To obtain a passport being then impossible, Ambroise, this worthy domestic, was employed to discover means for secretly crossing the channel: and, as adroit as he was trusty, he found out a pilot, who, though ostensibly but a fisherman, was a noted smuggler; and who passed frequently to the opposite shore; now with goods, now with letters, now with passengers. By this man the Marchioness wrote to prepare Gabriella for the reception of her friend, who was to join her at Brighthelmstone; whither, in her last letter, written, as Juliet now knew, in the anguish of discovering symptoms of danger in the illness of her darling boy, Gabriella had mentioned her intended excursion for sea-bathing. The diligent Ambroise soon obtained information that the pilot was preparing to sail with a select party. The Marchioness would rather have postponed the voyage, till an answer could have been received from her daughter; yet this was not an opportunity to be neglected.
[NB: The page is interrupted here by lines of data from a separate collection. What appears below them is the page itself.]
/-- A write to a CAD register (chapter 23). -/
def cadWrite (o : Nat) (v : Word) (s : State) : State :=
  match cadPlace o with
  | some (b, u, k, r) => cntWrite b u k r v s
  | none =>
    if o = 0 then { s with cad := { s.cad with extRead := flag v 0 } }
    else if o = 4 then { s with cad := { s.cad with cfgIgnored := s.cad.cfgIgnored && !flag v 0 } }
    else if 0x20000 ≤ o ∧ o < 0x20000 + 0x20 * 80 then
      let n := (o - 0x20000) / 0x20
      match o % 0x20 with
      | 0x00 =>
        let s := setBuf n { bufU s n with precise := flag v 0, wrap := flag v 1, coreInt := flag v 3 && decide (n < 16) } s
        if flag v 2 then sampClear n s else s
      | 0x08 => sampIdx n (fld v 0 8) s
      | _ => s
    else s

/-- R427: TEST, and a session with permission 5. -/
def scanOk (s : State) : Bool := s.pwr.mode == .test && s.dbg.session && s.dbg.perm.testBit 5

/-- Before the first BIST or scan shift the working secrets are erased (R427). -/
def eraseOnce (s : State) : State :=
  if s.dbg.erased then s
  else
    let t := eraseVolatile s
    { t with dbg := { t.dbg with erased := true } }

/-- DBG_BIST.start (R427). -/
def bistStart (s : State) : State :=
  if scanOk s ∧ ¬ s.dbg.bistRun then
    let t := eraseOnce s
    { t with dbg := { t.dbg with bistRun := true, bistDone := false, bistFail := false, bistFirst := 0 } }
  else s

/-- A write to a DBG register (chapter 20). -/
def dbgWrite (o : Nat) (v : Word) (s : State) : State :=
  let d := s.dbg
  match o with
  | 0x00 => { s with dbg := { d with tokenBad := d.tokenBad && !flag v 5, denied := d.denied && !flag v 6 } }
  | 0x04 =>
    let s := if flag v 0 then closeSession s else s
    if flag v 1 then { s with dbg := { s.dbg with deny := true } } else s
  | 0x08 => if flag v 0 then bistStart s else s
  | _ => s

/-- A write to a block's register. -/
def blkWrite (src : Src) (b : Blk) (u o : Nat) (v : Word) (s : State) : State :=
  match b with
  | .glb => glbWrite o v s
  | .pwr => pwrWrite o v s
  | .tmp => tmpWrite o v s
  | .hif => if 0x10000 ≤ o ∧ o < 0x20000 then portWrite 0 (o - 0x10000) v s else hifWrite o v s
  | .seq => seqWrite u o v s
  | .hub => if h : u < 64 then if o = 8 then after (execOfflineReq ⟨u, h⟩ (flag v 0) s) s else s else s
  | .dge => if h : u < 16 then dgeWrite src ⟨u, h⟩ o v s else s
  | .ent => entWrite src o v s
  | .cvu => if h : u < 8 then cvuWrite src ⟨u, h⟩ o v s else s
  | .mem => memWrite o v s
  | .tlk => tlkWrite o v s
  | .cad => cadWrite o v s
  | .dbg => dbgWrite o v s
  | .lcs => s
  | .hsa => s
  | .kvt => s

/-- A 32-bit write to a register (R5, R7, R8, R499); one that is not aligned is discarded. -/
def regWrite (src : Src) (a : Nat) (v : Word) (s : State) : State :=
  let vf : Option Nat := match src with
    | .host fn => if fn.val = 0 then none else some fn.val
    | _ => none
  match vf with
  | some f => if portsOpen s ∧ a < 0x10000 then portWrite f a v s else s
  | none =>
    if a % 4 ≠ 0 then s
    else match placeReg a with
      | none => s
      | some (b, u, o) =>
        if 0x0F00 ≤ o ∧ o < 0x0F1C ∧ ¬ (b = .dge ∧ u = 16) ∧ ¬ (b = .cvu ∧ u = 8) then
          if fltHere s src b u then fltWrite b u o v s else s
        else if answers src b o s then blkWrite src b u o v s
        else s

/-- REGISTER_WRITE (R7): a write by the access kinds of the register's fields. -/
def execRegisterWrite (src : Src) (off : Nat) (v : Word) (s : State) : Res := .next (regWrite src off v (touch src s))

/-- CAD_SAMP_CLEAR (R467). -/
def execCadSampClear (src : Src) (n : Fin 80) (s : State) : Res :=
  let s := touch src s
  .next (if regOpen src s then sampClear n s else s)

/-- CAD_SAMP_IDX (R467). -/
def execCadSampIdx (src : Src) (n : Fin 80) (slot : BitVec 8) (s : State) : Res :=
  let s := touch src s
  .next (if regOpen src s then sampIdx n slot.toNat s else s)

/-- COUNTER_WRAP (R463): a counter at its maximum takes one more occurrence. -/
def execCounterWrap (bank : Bank) (unit k : Nat) (s : State) : Res :=
  .next (if (cntU s bank unit k).val = 2 ^ 48 - 1 then cntAdd bank unit (bankSize bank) k 1 s else s)

end Sys2Proof.Machine
end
The light baggage, therefore, was packed, and they were waiting the word of command from the pilot, when a commissary, from the Convention, arrived, to purify, he said, and new-organize the town, near which, in a villa that had been a part of her marriage-portion, the Marchioness and her brother then resided. To this villa the commissary made his first visit. The Bishop, by this agent of the inhuman Robespierre, was immediately seized; and, while his unhappy sister, and nearly adoring ward, were vainly kneeling at the feet of his condemner,—not accuser! to supplicate mercy for innocence,—not for guilt! the persons who were rifling the Bishop, shouted out, with savage joy, that they had found a proof of his being a traitor, in a note in his pocket-book, which was clearly a bribe from the enemy to betray the country. The commissary, who, having often been employed as a spy, had a competent knowledge of modern languages, which he spoke intelligibly, though with vulgar phraseology and accent; took the paper, and read it without difficulty. It was the promissory note of the old Earl Melbury.
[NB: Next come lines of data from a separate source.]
/-- Where the registers answer: manager firmware gets a free digest engine while instance 0 has a slot and nothing
happens otherwise; a write by another than the owner changes only foreign_write. The owner's DGE_LEN on the register
path arms the unit with everything cleared; during a message it does not. A data word adds its eight bytes in
ascending order, no more than the declared length needs, and sets truncated for the rest; the unit finishes at that
length. DGE_LAST_COUNT adds the low c bytes of the last word and ends the message, short of the length with an
abort. DGE_KEYFEED_GO brings the engine's key to the unit and ends the engine's part. A timeout discards the
message. A finish leaves the comparison of all bytes, or the digest of the message, in the unit, and on the DMA feed
at DGE_DMA_OUT. A release zeroes message, values and key. -/
def Obligations.DigestEngineRegisterCommands : Prop :=
  ∀ (s : State) (u : Fin 16),
    (∀ src, regsAnswer s src →
      exec (.dgeClaim src u) s = .next (if srcOwner src = .manager ∧ dgeFree s u = true ∧ dgeHeld s 0 < (instU s 0).dgeSlots then
        setDge u { dgeU s u with owner := .manager, inst := 0, st := .owned } s else s) ∧
      ((dgeU s u).owner = srcOwner src → ∃ t, exec (.dgeRelease src u) s = .next t ∧ (dgeU t u).owner = .none ∧
        (dgeU t u).st = .idle ∧ (dgeU t u).msg = [] ∧ (dgeU t u).expect = [] ∧ (dgeU t u).result = [] ∧ (dgeU t u).key = none ∧
        (dgeU t u).count = 0 ∧ (dgeU t u).alg = (dgeU s u).alg ∧ (∀ m, m ≠ u.toNat → dgeU t m = dgeU s m) ∧ t.host = s.host ∧
        ((dgeU s u).truncSeen = false → t.hif = s.hif) ∧ t.hif.qps = s.hif.qps ∧ t.hif.inst = s.hif.inst ∧ t.drl = s.drl ∧
        t.kvt = s.kvt ∧ t.bbram = s.bbram ∧ t.ent = s.ent ∧ t.mem = s.mem ∧ t.pwr = s.pwr ∧
        fltU t .dge u = fltLive (fltU s .dge u) ∧ t.hub = s.hub ∧ t.seq = s.seq ∧ t.cvu = s.cvu) ∧
      (∀ v, (dgeU s u).owner ≠ srcOwner src →
        ∀ c ∈ [Instr.dgeLen src u v, .dgeDataWord src u v, .dgeLastCount src u v, .dgeKeyfeedGo src u v],
          exec c s = .next (setDge u { dgeU s u with foreign := true } s)) ∧
      (∀ v, (dgeU s u).owner = srcOwner src →
        ((dgeU s u).st = .absorbing ∨ (dgeU s u).st = .finishing → exec (.dgeLen src u v) s =
          .next (setDge u { dgeU s u with cfgIgnored := (dgeU s u).cfgIgnored || decide ((dgeU s u).len ≠ v.toNat) } s)) ∧
        ((dgeU s u).st ≠ .absorbing → (dgeU s u).st ≠ .finishing → (dgeU s u).source = false →
          ∃ t, exec (.dgeLen src u v) s = .next t ∧ outsideKept s t ∧ t.hub = s.hub ∧ t.seq = s.seq ∧ t.cvu = s.cvu ∧
            (∀ m, m ≠ u.toNat → dgeU t m = dgeU s m) ∧ dgeU t u = { dgeU s u with
              len := v.toNat, equal := false, notEqual := false, truncated := false, timeout := false, dmaError := false,
              short := false, count := 0, msg := [], result := [],
              offloaded := dgeCfgOk (dgeU s u) && (decide (4096 ≤ v.toNat) || (dgeU s u).keyed), done := 0,
              total := if (dgeU s u).keyed then
                  keyedJobs (dgeU s u).alg ((dgeU s u).key.getD []).length [] v.toNat (dgeOutLen (dgeU s u))
                else digestJobs (dgeU s u).alg v.toNat (dgeOutLen (dgeU s u)),
              st := if dgeCfgOk (dgeU s u) = false then .aborted else if v = 0 then .finishing else .absorbing }) ∧
        ((dgeU s u).st = .absorbing → (dgeU s u).source = false →
          ∃ d, exec (.dgeDataWord src u v) s = .next (dgePump u (setDge u d s)) ∧
            d.msg = (dgeU s u).msg ++ (leBytes 4 (dgeU s u).dataLo.toNat ++ leBytes 4 v.toNat).take ((dgeU s u).len - (dgeU s u).count) ∧
            d.count = (dgeU s u).count + min 8 ((dgeU s u).len - (dgeU s u).count) ∧
            (d.truncated = true ↔ (dgeU s u).truncated = true ∨ (dgeU s u).len - (dgeU s u).count < 8) ∧
            (d.st = .finishing ↔ d.count = d.len) ∧ (d.st = .absorbing ↔ d.count ≠ d.len) ∧ d.len = (dgeU s u).len) ∧
        ((dgeU s u).st = .absorbing → (dgeU s u).source = false → srcOwner src = .manager →
          ∃ d, exec (.dgeLastCount src u v) s = .next (if d.st = .aborted then dgeStop u (setDge u d s) else dgePump u (setDge u d s)) ∧
            if (dgeU s u).len ≤ (dgeU s u).count + fld v 0 3 ∧ (dgeU s u).count ≤ (dgeU s u).len then
              d.st = .finishing ∧ d.count = (dgeU s u).len ∧ d.msg = (dgeU s u).msg ++
                (leBytes 4 (dgeU s u).lastLo.toNat ++ leBytes 4 (dgeU s u).lastHi.toNat).take ((dgeU s u).len - (dgeU s u).count)
            else (dgeU s u).count < (dgeU s u).len → d.st = .aborted ∧ d.short = true ∧ d.msg = []))) ∧
    (∀ (k : Fin 16) v kr id, regsAnswer s (.core k) → (dgeU s u).owner = .core k → (dgeU s u).keyed = true → flag v 6 = true →
      (dgeU s u).st ≠ .absorbing → (dgeU s u).st ≠ .finishing → (fltU s .dge u).armed = false →
      (eng s (fld v 0 6)).key = some kr → (eng s (fld v 0 6)).cmd = some id → (coreU s k).cmd = some id →
      ∃ t, exec (.dgeKeyfeedGo (.core k) u v) s = .next t ∧ dgeU t u = { dgeU s u with key := some kr.material, keyMasks := kr.masks, keyOrder := kr.order } ∧
        (eng t (fld v 0 6)).key = none ∧ (eng t (fld v 0 6)).cmd = none ∧ (eng t (fld v 0 6)).busy = false ∧
        t.host.mem = s.host.mem ∧ t.kvt = s.kvt ∧ t.hif.cmds = s.hif.cmds) ∧
    ((dgeU s u).st = .absorbing → (dgeU s u).source = false → (dgeU s u).owner = .manager →
      exec (.dgeTimeoutExpiry u) s = .next (dgeStop u (setDge u { dgeU s u with st := .aborted, timeout := true, msg := [] } s))) ∧
    ((dgeU s u).st ≠ .absorbing ∨ (dgeU s u).source = true → exec (.dgeTimeoutExpiry u) s = .next s) ∧
    ((dgeU s u).st = .finishing → (dgeU s u).offloaded = true → (dgeU s u).done < (dgeU s u).total →
      exec (.dgeFinish u) s = .next s) ∧
    ((dgeU s u).st = .finishing → ((dgeU s u).offloaded = true → (dgeU s u).total ≤ (dgeU s u).done) →
      ((dgeU s u).compare = true → ∃ t, exec (.dgeFinish u) s = .next t ∧ (dgeU t u).st = .done ∧ (dgeU t u).result = [] ∧
        ((dgeU t u).equal = true ↔ fit (dgeOutLen (dgeU s u)) (dgeU s u).expect = dgeValue (dgeU s u)) ∧
        (dgeU t u).notEqual = !(dgeU t u).equal ∧ (dgeU t u).msg = [] ∧ t.host.mem = s.host.mem ∧ t.hif.cmds = s.hif.cmds) ∧
      ((dgeU s u).compare = false → (dgeU s u).source = false → ∃ t, exec (.dgeFinish u) s = .next t ∧
        dgeU t u = { dgeU s u with st := .done, result := dgeValue (dgeU s u), msg := [] } ∧ t.host.mem = s.host.mem ∧
        t.hif.cmds = s.hif.cmds) ∧
      ((dgeU s u).compare = false → (dgeU s u).source = true → (instU s (dgeU s u).inst).logging = false →
        hostOk s (dgeU s u).inst (dgeU s u).dmaOut.toNat (dgeValue (dgeU s u)).length = true →
        ∃ t, exec (.dgeFinish u) s = .next t ∧ (dgeU t u).st = .done ∧
          hostBytes t (dgeU s u).dmaOut.toNat (dgeValue (dgeU s u)).length = dgeValue (dgeU s u) ∧
          ∀ a, a < (dgeU s u).dmaOut.toNat ∨ (dgeU s u).dmaOut.toNat + (dgeValue (dgeU s u)).length ≤ a →
            Tbl.get 0 t.host.mem a = Tbl.get 0 s.host.mem a))

/-- Where the registers answer: manager firmware gets a free unit while instance 0 has a check-value slot, and
nothing happens otherwise; a write by another than the owner changes only foreign_write; a release zeroes the
running value, the result and the configuration. CVU_START begins the scan of an idle unit at the algorithm's
initial value, or with continue at CVU_RUN, and aborts a configuration that is refused. CVU_STOP asks a running scan
to stop; CVU_STOPPED leaves the running value of the bytes processed, CVU_SCAN_DONE the running and the final value
of all of them; a host-memory error aborts. CV_SCAN on host memory delivers the final and the running value, or
compares the final value with the eight bytes at the output address. -/
def Obligations.CheckValueUnitCommands : Prop :=
  ∀ (s : State) (u : Fin 8),
    (∀ src, regsAnswer s src →
      exec (.cvuClaim src u) s = .next (if srcOwner src = .manager ∧ cvuFree s u = true ∧ cvuHeld s 0 < (instU s 0).cvuSlots then
        setCvu u { cvuU s u with owner := .manager, inst := 0, st := .owned } s else s) ∧
      ((cvuU s u).owner ≠ srcOwner src → ∀ c ∈ [Instr.cvuRelease src u, .cvuStart src u, .cvuStop src u],
        exec c s = .next (setCvu u { cvuU s u with foreign := true } s)) ∧
      ((cvuU s u).owner = srcOwner src →
        exec (.cvuRelease src u) s = .next (settleFlt .cvu u (setCvu u { ({} : Cvu) with
          offline := (cvuU s u).offline, inReset := (cvuU s u).inReset, cfgIgnored := (cvuU s u).cfgIgnored,
          foreign := (cvuU s u).foreign } s)) ∧
        ((cvuU s u).st = .running →
          exec (.cvuStart src u) s = .next s ∧
          exec (.cvuStop src u) s = .next (setCvu u { cvuU s u with stopReq := true } s)) ∧
        ((cvuU s u).st ≠ .running → exec (.cvuStop src u) s = .next s ∧
          ∃ d, exec (.cvuStart src u) s = .next (setCvu u d s) ∧ d.bytes = 0 ∧ d.result = 0 ∧ d.dmaError = false ∧
            d.memError = false ∧ d.owner = (cvuU s u).owner ∧
            if cvuCfgOk (cvuU s u) = true then d.st = .running ∧
              d.run.toNat = (if (cvuU s u).cont then (cvuU s u).run.toNat else cvInit (cvuU s u).alg)
            else d.st = .aborted ∧ d.run = (cvuU s u).run))) ∧
    ((cvuU s u).st = .running → (cvuU s u).source = 0 →
      (hostOk s (cvuU s u).inst ((cvuU s u).addr.toNat + (cvuU s u).bytes) ((cvuU s u).len - (cvuU s u).bytes) = true →
        ∃ t, exec (.cvuScanDone u) s = .next t ∧ outsideKept s t ∧ t.seq = s.seq ∧ (∀ m, m ≠ u.toNat → cvuU t m = cvuU s m) ∧
          scanned (hostBytes s ((cvuU s u).addr.toNat + (cvuU s u).bytes) ((cvuU s u).len - (cvuU s u).bytes))
            (cvuU s u) (cvuU t u)) ∧
      (hostOk s (cvuU s u).inst ((cvuU s u).addr.toNat + (cvuU s u).bytes) ((cvuU s u).len - (cvuU s u).bytes) = false →
        (cvuU s u).owner = .manager → (cvuU s u).cmd = none →
        exec (.cvuScanDone u) s = .next (setCvu u { cvuU s u with st := .aborted, dmaError := true, memError := false }
          (aerReport (cvuU s u).inst s))) ∧
      (∀ done, (cvuU s u).stopReq = true → done % 64 = 0 → (cvuU s u).bytes ≤ done → done < (cvuU s u).len →
        hostOk s (cvuU s u).inst ((cvuU s u).addr.toNat + (cvuU s u).bytes) (done - (cvuU s u).bytes) = true →
        ∃ t, exec (.cvuStopped u done) s = .next t ∧ outsideKept s t ∧ t.seq = s.seq ∧
          (∀ m, m ≠ u.toNat → cvuU t m = cvuU s m) ∧ cvuU t u = { cvuU s u with
            st := .stopped, bytes := done, stopReq := false
            run := BitVec.ofNat 64 (cvRun (cvuU s u).alg (cvuU s u).run.toNat
              (hostBytes s ((cvuU s u).addr.toNat + (cvuU s u).bytes) (done - (cvuU s u).bytes))) })) ∧
    ((cvuU s u).st = .running → (cvuU s u).source = 1 → regionReady s 0 = true → (fltU s .mem 0).armed = false → s.mem.poison = [] →
      (cvuU s u).addr.toNat + (cvuU s u).len ≤ (pagesOfInst s (cvuU s u).inst).length * 0x100000 →
      (cvuU s u).bytes ≤ (cvuU s u).len → ∃ t, exec (.cvuScanDone u) s = .next t ∧ t.host.mem = s.host.mem ∧
        scanned (pannierBytes s (cvuU s u).inst ((cvuU s u).addr.toNat + (cvuU s u).bytes) ((cvuU s u).len - (cvuU s u).bytes))
          (cvuU s u) (cvuU t u)) ∧
    ((cvuU s u).st ≠ .running → exec (.cvuScanDone u) s = .next s ∧ ∀ done, exec (.cvuStopped u done) s = .next s) ∧
    (∀ (id : Nat) (c : Cmd) (m : Bytes) (r : Nat), cmdReady s id c → cmdOp c = .cv → (byteAt c.pkt 41).testBit 0 = false →
      m = hostBytes s (pInA c.pkt) (pInL c.pkt) →
      r = cvRun (byteAt c.pkt 40) (if (byteAt c.pkt 41).testBit 4 then leAt c.pkt 48 8 else cvInit (byteAt c.pkt 40)) m →
      (hostOk s (cvuU s c.unit).inst (pInA c.pkt) (pInL c.pkt) = true → canAccess s c (pOutA c.pkt) 16 →
        (byteAt c.pkt 41).testBit 1 = false →
        ∃ t, exec (.cvScan id) s = .next t ∧ dataFrame s t ∧ t.hub = s.hub ∧ t.dge = s.dge ∧
          delivered s t c (leBytes 8 (cvFinal (byteAt c.pkt 40) r
            (guardBytes (bitsOf (byteAt c.pkt 41) 2 2) (bitsOf (byteAt c.pkt 42) 0 4) (leAt c.pkt 56 8) (leAt c.pkt 44 4))) ++
            leBytes 8 r)) ∧
      (hostOk s (cvuU s c.unit).inst (pInA c.pkt) (pInL c.pkt) = true → c.port ≠ 256 → hostOk s c.port (pOutA c.pkt) 8 = true →
        (byteAt c.pkt 41).testBit 1 = true →
        ∃ t, exec (.cvScan id) s = .next t ∧ dataFrame s t ∧ t.host.mem = s.host.mem ∧
          concluded s t c (justStatus (if hostBytes s (pOutA c.pkt) 8 = leBytes 8 (cvFinal (byteAt c.pkt 40) r
            (guardBytes (bitsOf (byteAt c.pkt 41) 2 2) (bitsOf (byteAt c.pkt 42) 0 4) (leAt c.pkt 56 8) (leAt c.pkt 44 4)))
            then stsOk else stsNotEqual))) ∧
      (hostOk s (cvuU s c.unit).inst (pInA c.pkt) (pInL c.pkt) = false → ∃ t, exec (.cvScan id) s = .next t ∧
        t.host.mem = s.host.mem ∧ (cvuU s c.unit).inst ∈ t.host.aer ∧ concluded s t c (justStatus stsDmaError)))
He eagerly demanded the Citoyenne Julie; swearing that, if six thousand pounds were to be got by marrying, he would marry without delay. He ordered her, therefore, to accompany him forthwith to the mayoralty. At her indignant refusal, he scoffingly laughed; but, upon her positive resistance, ordered her into custody. This, also, moved her not; she only begged to be confined in the same prison with the Bishop. Coarsely mocking her attachment for the priest, and holding her by the chin, he swore that he would marry her, and her six thousand pounds.
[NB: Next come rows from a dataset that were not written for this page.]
/-- Where no injection is armed on the BBRAM's checkers, its words are read and the command is as it was. -/
theorem dispatch_unarmed {s : State} {c : Cmd} (harm : (fltU s .tmp 0).armed = false) (hgone : extGone s c = false)
    (hc : c ∈ s.hif.cmds) (k : UnitKind) (u : Nat) : dispatch k u c s = dispatchTo k u c s := by
  have hsome : (cmdU s c.id).isNone = false := by
    rw [Option.isNone_eq_false_iff, cmdU, List.find?_isSome]
    exact ⟨c, hc, by simp⟩
  have hsame : { c with inj := c.inj || tmpHit s s } = c := by simp [tmpHit]
  unfold dispatch
  dsimp only
  rw [hgone, bbramRead_unarmed harm, hsome, hsame]
  rfl

/-- Does a command take a leaf of a stateful key as it is dispatched (R77)? -/
def takesLeaf (c : Cmd) : Bool := match cmdOp c with | .sfs 0x0811 => c.leaf.isNone | _ => false

theorem takesLeaf_false {c : Cmd} (h : cmdOp c ≠ .sfs 0x0811 ∨ c.leaf ≠ none) : takesLeaf c = false := by
  unfold takesLeaf
  split
  · next hop =>
    exact Option.isNone_eq_false_iff.mpr (Option.isSome_iff_ne_none.mpr (h.resolve_left (not_not.mpr hop)))
  · rfl

theorem dispatchTo_starts {s : State} {k : UnitKind} {u : Nat} {c : Cmd} {k1 k2 : Option KeyObj}
    (hpass : dispatchCheck s c = .pass k1 k2) (hslots : slotsHeld s k c = false)
    (hquota : quotaCheck s (cmdInst c) (cmdOp c) c.pkt k1 = none) (hgang : isGang s c = false) (hleaf : takesLeaf c = false) :
    dispatchTo k u c s = startCmd c k u k1 k2 (zeroizeOthers c s) := by
  have hno : ¬ takesLeaf c = true := by simp [hleaf]
  unfold dispatchTo
  simp only [hpass, hslots, hquota, hgang, Bool.false_eq_true, if_false]
  exact if_neg hno

theorem dispatchTo_overQuota {s : State} {k : UnitKind} {u : Nat} {c : Cmd} {k1 k2 : Option KeyObj} {r : Result}
    (hpass : dispatchCheck s c = .pass k1 k2) (hslots : slotsHeld s k c = false)
    (hquota : quotaCheck s (cmdInst c) (cmdOp c) c.pkt k1 = some r) :
    dispatchTo k u c s = refuse c r (unreserve c.id s) := by
  unfold dispatchTo
  simp only [hpass, hslots, hquota, Bool.false_eq_true, if_false]

theorem dispatchTo_fails {s : State} {k : UnitKind} {u : Nat} {c : Cmd} {r : Result} (hfail : dispatchCheck s c = .fail r) :
    dispatchTo k u c s = refuseNine c r (unreserve c.id s) := by
  unfold dispatchTo
  simp only [hfail]

/-! ### An unreadable generation entry (R250) -/

theorem faultBits_refuseLeft (c : Cmd) (st : Nat) (s : State) : faultBits (refuseLeft c st s) = faultBits s :=
  ite_keeps faultBits (faultBits_reply ..) rfl

/-- A DEVICE fault of the BBRAM's ECC stays recorded while LOCKED is entered and the command is answered. -/
theorem refuseNine_records {c : Cmd} {r : Result} (h : r.status = stsFault) (s : State) :
    (fltU (refuseNine c r s) .tmp 0).classBits.testBit 3 = true := by
  have hbits : faultBits (refuseNine c r s) =
      faultBits (record { blk := .tmp, checker := 1, cls := 3, inst := cmdInst c } s) := by
    unfold refuseNine
    rw [if_pos h, faultBits_refuseLeft]
    exact faultBits_enterLocked stsFault _
  have hrec := faultBits_record { blk := .tmp, checker := 1, cls := 3, inst := cmdInst c } s
  rw [← hbits] at hrec
  exact hrec

/-- Settles O38: the command picked is one of the commands, so that `dispatch` is `dispatchTo`, whose branches are the
statement's cases. -/
theorem dispatchStartsTheCommandPicked : Obligations.DispatchStartsTheCommandPicked := by
  unfold Obligations.DispatchStartsTheCommandPicked
  intro s k u hu
  have hto : ∀ c, pick (freeOld s) k u = some c → extGone (freeOld s) c = false → (fltU s .tmp 0).armed = false →
      exec (.derailleurDispatch k u) s = .next (dispatchTo k u c (freeOld s)) := fun c hpick hgone harm => by
    rw [exec_dispatch_picked hu hpick, dispatch_unarmed (s := freeOld s) harm hgone (pick_mem hpick)]
  refine ⟨fun c k1 k2 hpick harm hgone hpass hslots => ⟨fun hquota hgang hleaf => ?_, fun r hquota => ?_⟩,
    fun c r hpick hgone harm hfail => ⟨fun hst => ?_, fun hst => ?_⟩, fun c hpick hgone => ?_, exec_dispatch_nothing hu⟩
  · rw [hto c hpick hgone harm, dispatchTo_starts hpass hslots hquota hgang (takesLeaf_false hleaf)]
  · rw [hto c hpick hgone harm, dispatchTo_overQuota hpass hslots hquota]
  · rw [hto c hpick hgone harm, dispatchTo_fails hfail, refuseNine, if_neg hst]
  · rw [hto c hpick hgone harm, dispatchTo_fails hfail]
    exact ⟨_, rfl, refuseNine_records hst _⟩
  · rw [exec_dispatch_picked hu hpick, dispatch, if_pos hgone]

end Sys2Proof.Machine
end

section
/-! EPOCH_BOUNDARY (R134, R135, R391, R392). -/
namespace Sys2Proof.Machine
open Sys2Proof

/-! ### Charges up to now -/

/-- What charging leaves: host memory, the queue pairs, the vault, BBRAM, the instances and the epoch count. -/
def epochView (s : State) : Tbl Byte × Tbl Qp × Kvt × Bbram × Tbl Inst × Nat :=
  (s.host.mem, s.hif.qps, s.kvt, s.bbram, s.hif.inst, s.drl.epoch)

theorem Counted.epochView {s t : State} (h : Counted s t) : epochView t = epochView s := by
  have e := congrArg Machine.epochView (show _ = s from h)
  exact e

theorem epochView_updEng (n : Nat) (f : Engine → Engine) (s : State) : epochView (updEng n f s) = epochView s := rfl

theorem epochView_setCmd (c : Cmd) (s : State) : epochView (setCmd c s) = epochView s := rfl

theorem epochView_charge (aes : Bool) (i start : Nat) (s : State) : epochView (charge aes i start s) = epochView s := by
  have h : ∀ t, Counted s t → ∀ x y, epochView { t with drl := { t.drl with hub := x, aes := y } } = epochView s :=
    fun t ht _ _ => (rfl : _ = epochView t).trans ht.epochView
  cases aes <;> exact h _ (instEvent_counted ..) _ _

theorem epochView_chargeCmd (s : State) (c : Cmd) : epochView (chargeCmd s c) = epochView s := by
  unfold chargeCmd
  dsimp only
  split
  · rfl
  · exact (epochView_setCmd ..).trans (epochView_charge ..)
  · refine (epochView_setCmd ..).trans (ite_keeps epochView (epochView_charge ..) ?_)
    exact foldl_keeps epochView _ (fun _ _ => (epochView_updEng ..).trans (epochView_charge ..)) _ s

theorem epochView_chargeReserved (s : State) (n : Nat) : epochView (chargeReserved s n) = epochView s := by
  unfold chargeReserved
  split
  · exact (epochView_updEng ..).trans (epochView_charge ..)
  · rfl

/-- Every running command and every forming gang charged up to now. -/
def chargedUp (s : State) : State := (List.range 64).foldl chargeReserved (s.hif.cmds.foldl chargeCmd s)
A million of deaths, could she die them, she resolutely replied, she would suffer in preference.

Her priest, then, he said, should away to the guillotine; though she had only to marry, and sign the promissory-note for the dower, to set the parson at liberty. Filled with horrour, she wrung her hands, and stood suspended; while the Marchioness, with anguish indescribable, and a look that made a supplication that no voice could pronounce, fell upon her neck, gasping for breath, and almost fainting.

‘Ah, Madam!’ Juliet cried, ‘what is your will? I am yours,—entirely yours! command me!’—

The Marchioness could not speak; but her sighs, her groans, rather, were more eloquent than any words.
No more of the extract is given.